But rage was not the most urgent thing anymore.
An eight-year-old boy was.
So instead, Kelvin went back to Judith.
This time she let him in.
The house was small but warm, clean, carefully kept. Books on shelves. Children’s drawings taped to the wall. A racing car sketched in thick pencil. Animals. Houses. Bright colors.
Judith brought tea and sat across from him.
Then she told him everything.
Hannah had called her into a private room and given her two options.
Leave quietly, take the money, disappear, never contact Kelvin, raise the child alone.
Or be destroyed.
Lawyers. Dismissal. Ruined reputation. No work anywhere respectable again.
“I had nothing,” Judith said. “No money. No safety net. No family with influence. I was pregnant, and I was terrified.”
So she had taken the money.
She had left.
And she had regretted it every day.
“Not because of the money,” she said firmly. “I would have left that behind if I had believed for one moment you would have chosen me. Or him.”
Kelvin said nothing.
Because they both knew the truth.
At that time, the man she had known probably would not have chosen either of them.
Judith looked toward the window. “Gabriel is a good boy. Funny. Clever. Kind. He works hard. He has never given me a reason not to be proud of him.” Her voice tightened. “But lately he’s asking questions. About his father. Whether his father knows about him. Whether he chose not to be there.”
Kelvin felt the words like cuts.
“And I will not tell my son that his father abandoned him,” Judith whispered. “Not when it isn’t true.”
Kelvin leaned forward. “I want to meet him properly. I want him to know who I am.”
Judith’s face sharpened. “This is not a small thing.
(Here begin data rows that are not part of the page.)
-- ==== Sys2Proof/Word.lean ====
section
/-! DEFINITION. The widths of the spec: bytes, 16-bit and 32-bit values, and the rounding-up division
of 00_scope.md rule R10. -/

namespace Sys2Proof

/-- `UInt8` of the spec: an opcode, an operand byte, a chip register value. -/
abbrev Byte := BitVec 8

/-- `UInt16` of the spec. -/
abbrev Half := BitVec 16

/-- `UInt32` of the spec: interrupt masks, flags, durations in carrier cycles. -/
abbrev Word := BitVec 32

/-- `ceil_div(a, b) = (a + b − 1) div b`, for `b > 0` (00 R10). -/
def ceilDiv (a b : Nat) : Nat := (a + b - 1) / b

end Sys2Proof
end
You cannot walk into an eight-year-old’s life and then disappear when it gets difficult.”
“I know.”
“Do you?”
He met her gaze. “I have already lost eight years. I’m not losing another day.”
Judith studied him for a long moment.
Then she stood at the bottom of the stairs and called, “Gabriel, come down. There’s someone I want you to meet properly.”
A boy’s footsteps came down the stairs.
Kelvin’s hands shook.
He had faced hostile boardrooms, ruthless investors, public scandals, even his wife’s funeral without trembling.
Now he could barely keep his hands still.
Gabriel came down in his red sweater, hair slightly messy, pen ink on one wrist.
He looked at Kelvin and said, “You came back.”
“Yes.”
“Mom said you used to be her boss.”
“That’s right.”
“At the big house?”
“Yes.”
Gabriel tilted his head. “So why are you here now?”
The question landed in the room with the clean weight only children can give words.
Kelvin crouched down to his level. “Because I should have come a long time ago. And I’m sorry I didn’t.”